Yemin MADDE 233- (1) Yemin, mahkeme huzurunda eda olunur. (2) Hâkim, yeminin icrasından önce yemin edecek kimseye, hangi konuda yemin edeceğini açıklar, yeminin anlam ve önemini anlatır ve yalan yere yemin etmesi hâlinde cezalandırılacağı hususunda dikkatini çeker. (3) Yemin edecek kimse, yemin konusunun yeterli açıklıkta olmadığını ileri sürerse; hâkim, karşı tarafın görüşünü aldıktan sonra derhâl bu konuda kararını verir. (4) Sonra "Size sorulan sorular hakkında, gerçeğe uygun cevap vereceğinize ve hiçbir şey saklamayacağınıza namusunuz, şerefiniz ve kutsal saydığınız bütün inanç ve değerler üzerine yemin eder misiniz?" diye sorar.
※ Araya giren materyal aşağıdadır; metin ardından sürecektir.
-- ==== Sys2Proof/Syntax.lean ====
section
/-! DEFINITION. The commands of the DXB-64: one constructor per row of the opcode table, with what the
command carries from outside the device. `dt` is the elapsed device time, in 4 ns cycles, since the
command before it (log 2). -/

namespace Sys2Proof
O kimse de "Bana sorulan sorular hakkında gerçeğe uygun cevap vereceğime ve hiçbir şey saklamayacağıma namusum, şerefim ve kutsal saydığım bütün inanç ve değerlerim üzerine yemin ediyorum." demekle yemin eda edilmiş sayılır. (5) Yemin eda edilirken, hâkim de dâhil olmak üzere hazır bulunan herkes ayağa kalkar.
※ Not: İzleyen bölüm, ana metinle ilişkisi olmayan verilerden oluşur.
-- ==== Sys2Proof/Machine/DictTable.lean ====
section
/-! DEFINITION. The object table of the Tabina dictionary, transcribed from Tables 2-5, R57, 3-10 and
4-2 to 4-22: for each row its indices, subindices, type, access class, built-in default and range. -/

namespace Sys2Proof.Machine.Dict

/-- Types of Table 3-1 (FX16 is a 4-byte two's complement value, BITS32 a 4-byte unsigned one). -/
inductive Ty where
  | bool
  | u (bytes : Nat)
  | i (bytes : Nat)
  | str
  | time
  | domain
  deriving DecidableEq, Repr

/-- Access classes of Table 0-1. -/
inductive Acc where
  | const
  | ro
  | rw
  | wo
  | rwe
  | rwp
  | cmd
  | res
  deriving DecidableEq, Repr

/-- Range cells that need more than a list of intervals. -/
inductive Dep where
  | laneWeights
  | shedOrder
  | centre
  | txLimit
  | femCfg
  | pin
  | calCmd
  | chmap
  | upToSlots
  | pulseWidth
  | nanoseconds
  | alphaK
  | polMode
  | polPir
  | campAddr
  | winCount
  | mask (legal : Nat)
  deriving DecidableEq, Repr

/-- Range cell of a row: none to check, any value, intervals that clamp, intervals that reject, or
a check of its own. -/
inductive Rng where
  | none
  | any
  | clampL (ivs : List (Int × Int))
  | rejectL (ivs : List (Int × Int))
  | dep (d : Dep)
  deriving DecidableEq, Repr

/-- One row of the object tables. It stands for the indices base, base + 1, … (count of them) and the
subindices sub + stride·c + k with c below rep and k below span. -/
structure Entry where
  name : String
  base : Nat
  count : Nat
  sub : Nat
  span : Nat
  rep : Nat
  stride : Nat
  ty : Ty
  acc : Acc
  reset : Nat
  /-- clears when read (R99, R57, R94) -/
  clears : Bool
  rng : Rng
  /-- greatest length of a DOMAIN object -/
  maxLen : Nat
  deriving DecidableEq, Repr

/-- Short form of a row. -/
def e (name : String) (base count sub span rep stride : Nat) (ty : Ty) (acc : Acc) (reset : Nat)
    (clears : Bool) (rng : Rng) (maxLen : Nat) : Entry :=
  { name, base, count, sub, span, rep, stride, ty, acc, reset, clears, rng, maxLen }

/-- Object table rows, indices 0x1000 and up. -/
def rows10 : List Entry := [
  e "ID_VENDOR" 0x1000 1 0x01 1 1 0 (.str) .const 0 false (.none) 0,
  e "ID_PRODUCT" 0x1000 1 0x02 1 1 0 (.str) .const 0 false (.none) 0,
  e "ID_ORDER_CODE" 0x1000 1 0x03 1 1 0 (.u 1) .const 0 false (.none) 0,
  e "ID_SILICON_REV" 0x1000 1 0x04 1 1 0 (.u 2) .const 1 false (.none) 0,
  e "ID_EUI64" 0x1000 1 0x05 1 1 0 (.u 8) .const 0 false (.none) 0,
  e "ID_SERIAL" 0x1000 1 0x06 1 1 0 (.str) .const 0 false (.none) 0,
  e "ID_TREE_VERSION" 0x1000 1 0x07 1 1 0 (.u 4) .ro 0 false (.none) 0,
  e "ID_CHAIN_LEVEL" 0x1000 1 0x08 1 1 0 (.u 1) .ro 0 false (.none) 0,
  e "ID_OBJECTS" 0x1000 1 0x09 1 1 0 (.u 2) .const 1133 false (.none) 0,
  e "ID_SUBENTRIES" 0x1000 1 0x0A 1 1 0 (.u 2) .const 0 false (.none) 0,
  e "ID_STRAPS" 0x1000 1 0x0B 1 1 0 (.u 1) .ro 0 false (.none) 0,
  e "ID_UPTIME_S" 0x1000 1 0x0C 1 1 0 (.u 4) .ro 0 false (.none) 0]

/-- Object table rows, indices 0x1100 and up. -/
def rows11 : List Entry := [
  e "CHAIN_ADDR" 0x1100 1 0x01 1 1 0 (.u 1) .ro 255 false (.none) 0,
  e "CHAIN_PIN" 0x1100 1 0x02 1 1 0 (.u 1) .rwp 255 false (.rejectL [(0, 63), (255, 255)]) 0,
  e "CHAIN_ROLE" 0x1100 1 0x03 1 1 0 (.u 1) .ro 0 false (.none) 0,
  e "CHAIN_COUNT" 0x1100 1 0x04 1 1 0 (.u 1) .ro 0 false (.none) 0,
  e "CHAIN_RING" 0x1100 1 0x05 1 1 0 (.bool) .ro 0 false (.none) 0,
  e "CHAIN_ENUM_STATE" 0x1100 1 0x06 1 1 0 (.u 1) .ro 0 false (.none) 0,
  e "CHAIN_ENUM_CMD" 0x1100 1 0x07 1 1 0 (.u 1) .cmd 0 false (.rejectL [(1, 1), (2, 2)]) 0,
  e "CHAIN_IDLE_BLOCKS" 0x1100 1 0x08 1 1 0 (.u 2) .rw 64 false (.clampL [(16, 4096)]) 0,
  e "CHAIN_SB_TIMEOUT_US" 0x1100 1 0x09 1 1 0 (.u 2) .rw 50 false (.clampL [(10, 10000)]) 0,
  e "CHAIN_HEAD_MISS" 0x1100 1 0x0A 1 1 0 (.u 1) .rw 3 false (.clampL [(2, 16)]) 0,
  e "CHAIN_LANE_WEIGHTS" 0x1100 1 0x0B 1 1 0 (.u 4) .rw 66571 false (.dep .laneWeights) 0,
  e "CHAIN_SWITCHOVER" 0x1100 1 0x0C 1 1 0 (.u 1) .cmd 0 false (.rejectL [(1, 1)]) 0,
  e "LINK_STATE" 0x1101 2 0x01 1 1 0 (.u 1) .ro 0 false (.none) 0,
  e "LINK_DELAY_NS" 0x1101 2 0x02 1 1 0 (.u 4) .ro 0 false (.none) 0,
  e "RX_CRC_ERR" 0x1101 2 0x03 1 1 0 (.u 4) .ro 0 true (.none) 0,
  e "RX_LEN_BAD" 0x1101 2 0x04 1 1 0 (.u 4) .ro 0 true (.none) 0,
  e "TYPE_BAD" 0x1101 2 0x05 1 1 0 (.u 4) .ro 0 true (.none) 0,
  e "RX_ABORT" 0x1101 2 0x06 1 1 0 (.u 4) .ro 0 true (.none) 0,
  e "HOP_EXPIRED" 0x1101 2 0x07 1 1 0 (.u 4) .ro 0 true (.none) 0,
  e "NO_ROUTE" 0x1101 2 0x08 1 1 0 (.u 4) .ro 0 true (.none) 0,
  e "LINK_DOWN_EVENTS" 0x1101 2 0x09 1 1 0 (.u 4) .ro 0 true (.none) 0,
  e "CHAIN_ENUM_RES" 0x1103 1 0x01 1 1 0 (.domain) .res 0 false (.none) 20,
  e "CHAIN_SWITCHOVER_RES" 0x1103 1 0x02 1 1 0 (.domain) .res 0 false (.none) 8]

/-- Object table rows, indices 0x1200 and up. -/
def rows12a : List Entry := [
  e "ERR_LOG" 0x1200 1 0x01 1 1 0 (.domain) .ro 0 false (.none) 8192,
  e "ERR_LOG_NEXT" 0x1200 1 0x02 1 1 0 (.u 1) .ro 0 false (.none) 0,
  e "ERR_TOTAL" 0x1200 1 0x03 1 1 0 (.u 4) .ro 0 false (.none) 0,
  e "ERR_LOG_CLEAR" 0x1200 1 0x04 1 1 0 (.u 1) .cmd 0 false (.rejectL [(1, 1)]) 0,
  e "ERR_LOG_CLEAR_RES" 0x1200 1 0x05 1 1 0 (.domain) .res 0 false (.none) 8,
  e "ERR_MIN_SEVERITY" 0x1200 1 0x06 1 1 0 (.u 1) .rw 0 false (.clampL [(0, 3)]) 0,
  e "ERR_SUPPRESSED" 0x1200 1 0x07 1 1 0 (.u 4) .ro 0 true (.none) 0,
  e "MEM_ERR" 0x1200 1 0x10 13 1 0 (.u 4) .ro 0 true (.none) 0,
  e "MEM_UNCORRECTED" 0x1200 1 0x1D 1 1 0 (.u 4) .ro 0 true (.none) 0,
  e "CLAMP_LOG" 0x1201 1 0x01 1 1 0 (.domain) .ro 0 false (.none) 2048,
  e "CLAMP_LOG_NEXT" 0x1201 1 0x02 1 1 0 (.u 1) .ro 0 false (.none) 0,
  e "CLAMP_TOTAL" 0x1201 1 0x03 1 1 0 (.u 4) .ro 0 false (.none) 0,
  e "CLAMP_LOG_CLEAR" 0x1201 1 0x04 1 1 0 (.u 1) .cmd 0 false (.rejectL [(1, 1)]) 0,
  e "CLAMP_LOG_CLEAR_RES" 0x1201 1 0x05 1 1 0 (.domain) .res 0 false (.none) 8,
  e "DICT_TIMEOUT_US" 0x1202 1 0x01 1 1 0 (.u 2) .rw 2000 false (.clampL [(100, 50000)]) 0,
  e "DICT_RETRIES" 0x1202 1 0x02 1 1 0 (.u 1) .rw 3 false (.clampL [(0, 8)]) 0,
  e "DICT_BLOCK_IDLE_MS" 0x1202 1 0x03 1 1 0 (.u 2) .rw 5000 false (.clampL [(100, 60000)]) 0,
  e "DICT_COMMIT_GRACE_MS" 0x1202 1 0x04 1 1 0 (.u 2) .rw 2000 false (.clampL [(100, 60000)]) 0,
  e "DICT_EPOCH_MAX_S" 0x1202 1 0x05 1 1 0 (.u 4) .rw 3600 false (.clampL [(1, 86400)]) 0,
  e "DICT_TXN_STATE" 0x1202 1 0x06 1 1 0 (.u 1) .ro 0 false (.none) 0,
  e "DICT_TXN_ID" 0x1202 1 0x07 1 1 0 (.u 4) .ro 0 false (.none) 0,
  e "DICT_TXN_EPOCH" 0x1202 1 0x08 1 1 0 (.time) .ro 0 false (.none) 0,
  e "DICT_CRC_ERR" 0x1202 1 0x09 1 1 0 (.u 4) .ro 0 true (.none) 0,
  e "DICT_STORE_CMD" 0x1202 1 0x0A 1 1 0 (.u 1) .cmd 0 false (.rejectL [(1, 1), (2, 2)]) 0]

/-- Object table rows, indices 0x1200 and up. -/
def rows12b : List Entry := [
  e "DICT_STORE_RES" 0x1202 1 0x0B 1 1 0 (.domain) .res 0 false (.none) 8,
  e "DICT_TXN_IDLE_MS" 0x1202 1 0x0C 1 1 0 (.u 2) .rw 10000 false (.clampL [(1000, 60000)]) 0,
  e "GRACE_UNPLACED" 0x1202 1 0x0D 1 1 0 (.u 4) .ro 0 true (.none) 0]

/-- Object table rows, indices 0x1400 and up. -/
def rows14 : List Entry := [
  e "PWR_STATE" 0x1400 1 0x01 1 1 0 (.u 1) .ro 3 false (.none) 0,
  e "PWR_STATE_CMD" 0x1400 1 0x02 1 1 0 (.u 1) .cmd 0 false (.rejectL [(2, 4)]) 0,
  e "PWR_STATE_RES" 0x1400 1 0x03 1 1 0 (.domain) .res 0 false (.none) 8,
  e "CINCH_BUDGET_MW" 0x1401 1 0x01 1 1 0 (.u 4) .rw 24000 false (.clampL [(6000, 24000)]) 0,
  e "CINCH_TJ_LIMIT_C" 0x1401 1 0x02 1 1 0 (.i 1) .rw 100 false (.clampL [(70, 105)]) 0,
  e "CINCH_SHED_ORDER" 0x1401 1 0x03 1 1 0 (.u 4) .rw 6636321 false (.dep .shedOrder) 0,
  e "CINCH_LOW_CLASSES" 0x1401 1 0x04 1 1 0 (.u 1) .rw 3 false (.any) 0,
  e "CINCH_POWER_MW" 0x1401 1 0x05 1 1 0 (.u 4) .ro 0 false (.none) 0,
  e "CINCH_TOKENS" 0x1401 1 0x06 1 1 0 (.i 4) .ro 0 false (.none) 0,
  e "CINCH_STAGE" 0x1401 1 0x07 1 1 0 (.u 1) .ro 0 false (.none) 0,
  e "SHED_COUNT" 0x1401 1 0x10 6 1 0 (.u 4) .ro 0 true (.none) 0,
  e "TJ_SENSOR" 0x1402 1 0x01 8 1 0 (.i 4) .ro 0 false (.none) 0,
  e "TJ_MAX" 0x1402 1 0x09 1 1 0 (.i 4) .ro 0 false (.none) 0]

/-- Object table rows, indices 0x1800 and up. -/
def rows18 : List Entry := [
  e "TIME_NOW" 0x1800 1 0x01 1 1 0 (.time) .ro 0 false (.none) 0,
  e "TIME_INCR" 0x1800 1 0x02 1 1 0 (.u 4) .rw 1073741824 false (.clampL [(1073204953, 1074278695)]) 0,
  e "TIME_JUMP_LIMIT_NS" 0x1800 1 0x03 1 1 0 (.u 4) .rw 1000000 false (.clampL [(100, 1000000000)]) 0,
  e "TIME_STEP_NS" 0x1800 1 0x04 1 1 0 (.i 8) .cmd 0 false (.any) 0,
  e "TIME_STEP_RES" 0x1800 1 0x05 1 1 0 (.domain) .res 0 false (.none) 8,
  e "TIME_SET" 0x1800 1 0x06 1 1 0 (.time) .cmd 0 false (.dep .nanoseconds) 0,
  e "TIME_SET_RES" 0x1800 1 0x07 1 1 0 (.domain) .res 0 false (.none) 8,
  e "TIME_STATE" 0x1800 1 0x08 1 1 0 (.u 1) .ro 0 false (.none) 0,
  e "TIME_OFFSET_NS" 0x1800 1 0x09 1 1 0 (.i 4) .ro 0 false (.none) 0,
  e "JUMP_REFUSED" 0x1800 1 0x0A 1 1 0 (.u 4) .ro 0 true (.none) 0,
  e "PTP_PORTS" 0x1801 1 0x01 1 1 0 (.u 1) .rw 0 false (.clampL [(0, 3)]) 0,
  e "PTP_STEP_MODE" 0x1801 1 0x02 1 1 0 (.u 1) .rw 2 false (.clampL [(1, 1), (2, 2)]) 0,
  e "TIME_SOURCE" 0x1801 1 0x03 1 1 0 (.u 1) .rw 0 false (.rejectL [(0, 0), (1, 1)]) 0,
  e "TPO_MODE" 0x1802 4 0x01 1 1 0 (.u 1) .rw 0 false (.rejectL [(0, 2)]) 0,
  e "TPO_START" 0x1802 4 0x02 1 1 0 (.time) .rw 0 false (.dep .nanoseconds) 0,
  e "TPO_PERIOD_NS" 0x1802 4 0x03 1 1 0 (.u 4) .rw 1000000000 false (.clampL [(1000, 1000000000)]) 0,
  e "TPO_WIDTH_NS" 0x1802 4 0x04 1 1 0 (.u 4) .rw 100000 false (.dep .pulseWidth) 0]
Yemin Sağır ve dilsizlerin yemini MADDE 234- (1) Okuma ve yazma bilen sağır veya dilsizler, yemin hakkındaki beyanlarını yazıp imzalayarak yemin ederler. (2) Okuma ve yazma bilmeyen sağır veya dilsizler, işaretlerinden anlayan bir bilirkişi aracılığıyla yemin ederler. Hasta veya özürlülerin mahkeme dışında yemini MADDE 235- (1) Yemin edecek kimse, mahkemeye gelemeyecek kadar hasta veya özürlü ise hâkim, bulunduğu yerde o kimseye yemin ettirir. Bu sırada isterlerse taraf vekilleri ve karşı taraf da hazır bulunabilir. Yemin edecek kimsenin mahkemenin yargı çevresi dışında olması MADDE 236- (1) Mahkemenin yargı çevresi dışında oturan kimse, yemin için davaya bakan mahkemeye gelmek zorundadır. Ancak, yemin edecek kişi, mahkemenin bulunduğu il dışında oturuyor ve bulunduğu yerde aynı anda ses ve görüntü nakledilmesi yolu ile yemin icrası mümkün değil ise istinabe yolu ile yemin ettirilir.
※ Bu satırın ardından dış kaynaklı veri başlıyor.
/-- The Bridle, the Halter and their neighbours. -/
structure Tables where
  prefixes : List Prefix
  /-- addresses (stage, word) of Bridle words that failed parity, oldest first (R346) -/
  badWords : List (Nat × Nat)
  nextHops : KMap NextHop
  copyLists : KMap (List CopyEntry)
  /-- entries by 4 × bucket + way -/
  halter : KMap HalterEntry
  /-- entries by 8 × set + way -/
  overflow : KMap OverflowEntry
  /-- ways and overflow ways whose entries failed their check, and which the next insert takes first (R347) -/
  badWays : List Nat
  badOverflow : List Nat
  /-- elapsed time of the next rise of the ages (R336) -/
  ageNext : Nat
  lfsr : Nat
  /-- operations of all requesters, oldest first (R339) -/
  ops : List TpOp
  /-- table-port windows by requester, 0 to 15 a core, 16 the host -/
  windows : KMap TpWindow
  filter : List Learnt
  deriving DecidableEq, Repr

/-! ### Keeper -/

/-- A Keeper slot: its attributes (Table 14-2) and its key material. -/
structure Slot where
  valid : Bool
  expire : Bool
  exportable : Bool
  use : Nat
  alg : Nat
  origin : Nat
  gen : Nat
  parent : Nat
  parentGen : Nat
  depth : Nat
  uses : Nat
  useLimit : Nat
  label : Bytes
  key : Bytes
  deriving DecidableEq, Repr

/-- Transmit counter of a tenant (R389, R390). -/
structure TenantFc where
  counter : Nat
  /-- 0xFFFF_FFFF has been taken -/
  last : Bool
  /-- `DL_COUNTER_END` posted for the tenant -/
  posted : Bool
  deriving DecidableEq, Repr

/-- The Keeper: slots by number (the key of slot 0 is derived from the fuse seed at each use, R376), transmit counters by
tenant, and the old key slots that still verify (R392). -/
structure Keeper where
  slots : KMap Slot
  fc : KMap TenantFc
  /-- tenant, old slot, chain time in ns of the grace's end -/
  oldSlots : List (Nat × Nat × Nat)
  /-- a tamper event is not yet reported to the fabric -/
  unreported : Bool
  /-- a sweep follows an invalidation (R373) -/
  sweepDue : Bool
  /-- the slot of an `ATTEST_CMD` run in progress (R384) -/
  attesting : Option Nat
  deriving DecidableEq, Repr

/-! ### Lacing -/

/-- An owned target of a campaign (R400). -/
structure LaceTarget where
  record : Nat
  eui : Nat
  done : Bool
  /-- it reported status 3 -/
  noStorage : Bool
  /-- elapsed time of its last announcement or report -/
  heardAt : Nat
  deriving DecidableEq, Repr

/-- Repair state of one block in one stream (R410). -/
structure LaceBlock where
  need : Nat
  /-- repair symbols taken so far: NEXT_X less the bottom of the range -/
  taken : Nat
  /-- `LACE_ESI_END` was posted -/
  ended : Bool
  deriving DecidableEq, Repr

/-- A campaign's transmission in one mode (R400). -/
structure LaceStream where
  mode : Nat
  /-- source symbols passed in the first pass, by 64z + x -/
  cursor : Nat
  /-- symbols planned and not sent, oldest first -/
  again : List (Nat × Nat)
  blocks : KMap LaceBlock
  deriving DecidableEq, Repr

/-- A planned burst frame that waits for its lead, with its symbol. -/
structure LaceFrame where
  req : TxReq
  z : Nat
  x : Nat
  deriving DecidableEq, Repr

/-- A burst frame's hold on a frequency, for the streams of campaigns with a higher number (R409). -/
structure LaceUse where
  freq : Nat
  /-- first and last slot that the frame's span touches -/
  first : Nat
  last : Nat
  /-- its first chip, chain time in ns -/
  due : Nat
  deriving DecidableEq, Repr

/-- What is kept on die of a stored `CAMP_TARGETS` list (R397). -/
structure ListMark where
  len : Nat
  /-- CRC-32C of the list -/
  crc : Nat
  deriving DecidableEq, Repr

/-- A campaign's engine state (R398 to R414). -/
structure Campaign where
  /-- descriptor (Table 15-1) -/
  desc : Bytes
  crc : Nat
  blockCrc : List Nat
  /-- address of R410 -/
  a : Nat
  /-- elapsed time of the start of loading -/
  started : Nat
  /-- elapsed time of the entry into running -/
  running : Nat
  /-- chain seconds of the deadline, for announcements -/
  deadline : Nat
  targets : List LaceTarget
  streams : List LaceStream
  /-- a target was complete at some time -/
  everDone : Bool
  /-- first slot of the next burst -/
  burst : Nat
  planned : List LaceFrame
  /-- frames of the newest burst that were not dropped -/
  uses : List LaceUse
  /-- elapsed time since which image reads have failed -/
  failing : Option Nat
  deriving DecidableEq, Repr

/-- The Lacing engine. -/
structure Lacing where
  camps : KMap Campaign
  /-- length and CRC-32C of the stored target list of each campaign -/
  lists : KMap ListMark
  deriving DecidableEq, Repr

/-! ### Tree images -/

/-- State of a code bank (Table 16-3). -/
inductive BankState where
  | blank
  | staging
  | staged
  | armed
  | trial
  | seated
  | rejected
  deriving DecidableEq, Repr

/-- A code bank of MRAM (R417, R423). -/
structure Bank where
  st : BankState
  /-- seat sequence -/
  seat : Nat
  image : Bytes
  deriving DecidableEq, Repr

/-- A code that arose during start-up selection and waits for R65 (R429). -/
inductive TreeNote where
  | bootBad (bank version : Nat)
  | fallback (version : Nat)
  deriving DecidableEq, Repr

/-- Tree images: banks A and B, the seat window and what the update journal keeps (R417 to R428). -/
structure Tree where
  a : Bank
  b : Bank
  /-- image key that the boot ROM holds: X then Y (Table 16-2) -/
  imageKey : BitVec 512
  /-- the device stays in the boot ROM (R424) -/
  rom : Bool
  /-- elapsed time at which the seat window opened, and its seconds -/
  window : Option (Nat × Nat)
  /-- bank whose wipe runs -/
  wiping : Option Nat
  /-- sequence of a switch run kept across the reset, and its bank (R425) -/
  switching : Option (Nat × Nat)
  notes : List TreeNote
  deriving DecidableEq, Repr

/-! ### Awl cores -/

/-- Registers of one hardware loop (R459). -/
structure HwLoop where
  lb : Word
  le : Word
  lc : Word
  deriving DecidableEq, Repr

/-- A SETC to a loop register that end tests do not see yet (R463): register 3n + 0 lb, 1 le, 2 lc. -/
structure LateLoop where
  reg : Nat
  /-- value that end tests use until then -/
  old : Word
  /-- instructions still to complete -/
  left : Nat
  deriving DecidableEq, Repr

/-- A ring of a core page (Table 18-10). -/
structure CoreRing where
  base : Nat
  size : Nat
  head : Nat
  tail : Nat
  deriving DecidableEq, Repr

/-- What the header of an extension program gives (Table 18-9). -/
structure ExtImage where
  entry : Nat
  stackTop : Nat
  vbase : Nat
  deriving DecidableEq, Repr

/-- One Awl core (R454 to R483); `CORE_STATE` stands in the dictionary. -/
structure Core where
  pc : Word
  /-- g1 to g31; an unlisted register reads 0, and g0 is never listed (R454) -/
  regs : KMap Word
  lk : Word
  /-- loops 0 to 2 -/
  loops : Vector HwLoop 3
  late : List LateLoop
  /-- MODE: [1] HND, [0] IEN -/
  mode : BitVec 2
  smode : BitVec 2
  xpc : Word
  xcause : BitVec 16
  xaddr : Word
  xword : Word
  vbase : Word
  hscr0 : Word
  hscr1 : Word
  /-- core cycles since the core started -/
  cycles : Nat
  /-- register that the instruction before loaded (R457) -/
  loadedReg : Option Nat
  /-- WAIT has stopped fetching (R469) -/
  waiting : Bool
  /-- store buffer, oldest first: address in its own local memory and bytes (R472) -/
  stores : List (Nat × Bytes)
  /-- extension program loaded since the last cold start (R479) -/
  image : Option ExtImage
  rxRing : CoreRing
  txRing : CoreRing
  /-- entries of the receive ring that are filled and not given again (Table 19-1) -/
  rxFilled : List Nat
  /-- `awl.hp9.accept` -/
  accept : Nat
  /-- `awl.hp9.drops` -/
  drops : Nat
  /-- dictionary server port: request bytes, and the response once ready (R477) -/
  dictReq : Bytes
  dictRsp : Option Bytes
  deriving DecidableEq, Repr

/-- The cores, their local memories and the strap queue ports. -/
structure Cores where
  /-- by core number; an unlisted core is as R480 leaves it -/
  core : KMap Core
  /-- local memory bytes by 262,144 × core + address; a byte nothing has written reads 0 (log 44) -/
  mem : KMap Byte
  /-- words of local memory stored to since their core's last FENCE.I or start, by 65,536 × core + address / 4: a fetch may still find the
  old word (R473) -/
  stale : List Nat
  /-- strap queue port windows by queue (R477) -/
  windows : KMap Bytes
  /-- word count of the last push of a port, 0 where it was refused -/
  pushed : KMap Nat
  deriving DecidableEq, Repr

/-! ### Buckle and host interface -/

/-- The Buckle (R485 to R492). -/
structure Buckle where
  /-- pending register of a core, 256 bits, by core -/
  pend : KMap Nat
  /-- mask register of a core -/
  mask : KMap Nat
  /-- core that took the last assignment, by source -/
  last : KMap Nat
  /-- edges on their way from their block to the Buckle, oldest first (R488) -/
  edges : List Nat
  deriving DecidableEq, Repr

/-- A descriptor ring (R496). -/
structure Ring where
  base : Nat
  /-- k of 2^k entries; 0 disabled -/
  size : Nat
  tail : Nat
  head : Nat
  /-- next frame number, receive rings (R503) -/
  seq : Nat
  /-- frames truncated, receive rings (R500) -/
  trunc : Nat
  /-- 0 off, 1 running, 2 stopped, transmit rings -/
  state : Nat
  /-- the tail at which the next frame's LAST entry was found to lie beyond it, transmit rings (R501) -/
  short : Option Nat
  deriving DecidableEq, Repr

/-- An MSI-X vector (R507). -/
structure MsixVector where
  addr : Nat
  data : Nat
  masked : Bool
  pending : Bool
  holdoff : Nat
  /-- elapsed time of the last message -/
  sentAt : Option Nat
  deriving DecidableEq, Repr

/-- What a directed frame's report needs (R505). -/
structure ReportTo where
  cookie : Nat
  addr : Nat
  deriving DecidableEq, Repr

/-- The host interface (R493 to R511). -/
structure HostIf where
  linkUp : Bool
  rx : KMap Ring
  tx : KMap Ring
  /-- transmit ring served last (R501) -/
  lastTx : Nat
  /-- causes whose flag is set -/
  flags : List Nat
  /-- EN and VECTOR of a cause that differs from its reset value (R506) -/
  causes : KMap (Bool × Nat)
  vectors : KMap MsixVector
  functionMask : Bool
  snapSeq : Nat
  snap : Time80
  eventSel : Nat
  /-- `mbx.req` (R508) -/
  mbxReq : Bytes
  /-- responses queued in the mailbox, oldest first (R508) -/
  mailbox : List Access
  /-- responses that wait while 32 are queued; true: the response waits in the lane-1 credits of the port that it came by (R509) -/
  mailboxWait : List (Access × Bool)
  /-- port and units of those credits, oldest first -/
  mailboxHeld : List (Side × Nat)
  nrData : Bytes
  nrShort : Nat
  nrCode : Nat
  /-- reports due, by handle of the frame -/
  reports : KMap ReportTo
  /-- final outcomes not yet written: handle, report, OUTCOME, oldest first -/
  reportsDue : List (Nat × Nat × Nat)
  nextHandle : Nat
  /-- elapsed time since which no head can be reached (R574) -/
  cutSince : Option Nat
  /-- `HOST_UNREACHABLE` was posted in this cut -/
  cutPosted : Bool
  deriving DecidableEq, Repr

/-! ### Concho -/

/-- Use of the antenna (Table 20-1). -/
inductive Antenna where
  | quiet
  | listening
  | reader
  | tag
  deriving DecidableEq, Repr

/-- An exchange with a tag that has not answered (R519, R520). -/
structure TagExchange where
  tag : TagWait
  /-- R(NAK)s or repeats sent for the present block -/
  naks : Nat
  /-- extensions granted in the exchange -/
  granted : Nat
  /-- elapsed time at which the present wait ends -/
  waitUntil : Nat
  deriving DecidableEq, Repr

/-- The contactless front end: reader, tag emulation and the record slots in MRAM bank C (R512 to R531). -/
structure Concho where
  antenna : Antenna
  /-- an external field is present, sensed or not -/
  field : Bool
  /-- elapsed time at which the external field left -/
  goneAt : Nat
  /-- elapsed time at which the device's own field went on -/
  onAt : Nat
  /-- number of the protocol that the cycle is polling (Table 20-3); 0 before the first -/
  polling : Nat
  /-- a reader cycle is due -/
  due : Bool
  /-- elapsed time at which the last cycle started -/
  cycleAt : Option Nat
  /-- the last cycle found a tag -/
  found : Bool
  /-- elapsed time at which listening began -/
  listenAt : Nat
  /-- reference amplitude and phase (in 0.01°) of low-power card detection; none before the first -/
  reference : Option (Nat × Int)
  /-- the next measurement becomes the reference (R514) -/
  refNext : Bool
  /-- elapsed time of the last measurement -/
  measuredAt : Option Nat
  /-- presence list, oldest first: protocol and UID (R516) -/
  presence : List (Nat × Bytes)
  /-- tags found in this cycle -/
  seen : List (Nat × Bytes)
  /-- tags read in this cycle -/
  read : Nat
  exchange : Option TagExchange
  /-- random UID drawn at the entry of the field (R523) -/
  uid : Bytes
  /-- selected file: 0 none, else its identifier -/
  file : Nat
  shadow : Option Bytes
  challenge : Option (BitVec 128)
  /-- consecutive failed authentications (R525) -/
  fails : Nat
  /-- elapsed time at which the lockout ends -/
  lockedUntil : Option Nat
  /-- elapsed time at which FD_N went low -/
  fdAt : Nat
  /-- record slots 0 and 1 in bank C; none: its CRC fails (R528) -/
  records : Vector (Option Bytes) 2
  /-- flag lines 0 and 1: sequence and slot; none: its CRC fails -/
  flagLines : Vector (Option (Nat × Nat)) 2
  deriving DecidableEq, Repr

/-! ### What leaves the device -/

/-- One tile's part of a port's transmit signal (R193). -/
structure AirStream where
  tile : Nat
  mode : Nat
  /-- f less the port's centre, kHz -/
  shift : Int
  /-- driver power, half dB -/
  power : Int
  /-- chain time of the first chip, ns -/
  first : Nat
  chips : List Bool
  deriving DecidableEq, Repr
Yemin Yemin konusunun açıklattırılması MADDE 237- (1) Hâkim, eksik olan noktaları tamamlamak veya açık olmayan hususları aydınlatmak için yeminin konusu ile bağlantılı gördüğü soruları yemin eden kimseye sorabilir. Yemin tutanağının düzenlenmesi MADDE 238- (1) Hâkim, yemin eden kimsenin beyanını dinleyip tutanağa geçirir ve yazılanları yüksek sesle huzurunda okur; beyanında ısrar edip etmediğini sorar ve verilen cevabı tutanağa kaydeder. Yalan yere yemin iddiası MADDE 239- (1) Yemin eda edildikten sonra, yalan yere yemin nedeniyle açılan ceza davası, esas dava bakımından bekletici sorun yapılamaz. NOT: Yalan yere yemin edilmiş olduğu mahkeme kararıyla sabit olursa, bu bir yargılamanın yenilenmesi sebebidir.
Yemin Örnek: Davacının ispat yükünü taşıdığı bir davada davacının yemin teklifi üzerine: Davalı yemin ederse dava sona erer, Davalı davayı kazanır. Davalı mazeretsiz şekilde gelmez veya gelip de yemin etmekten kaçınırsa, vakıayı ikrar etmiş sayılır. Davacı davayı kazanır. Davalı yemini karşı tarafa iade ederse (yalnızca kendisine yemin teklif edilen tarafın şahsından kaynaklanmıyorsa) Davacı yemin etmezse, davasını ispat edememiş sayılır, Davalı davayı kazanır. Davacı yemin ederse davasını ispat etmiş sayılır, Davacı davayı kazanır.
Kesin Hüküm Kesin hüküm kesin delil teşkil eder. Aynı taraflar arasında açılan bir dava aynı dava sebeplerine dayanıyor fakat konusu farklıysa ilk davada tespit edilen vakıalar, ikinci davada kesin hüküm oluşturur. Bunun en yaygın örneği kısmi dava – ek dava ilişkisidir. Kısmi davada mahkemenin yaptığı vakıa tespitleri, kısmi davada kesinlik arz eder. Tespit davasından sonra açılacak eda davasında da aynı şey söz konusu olur.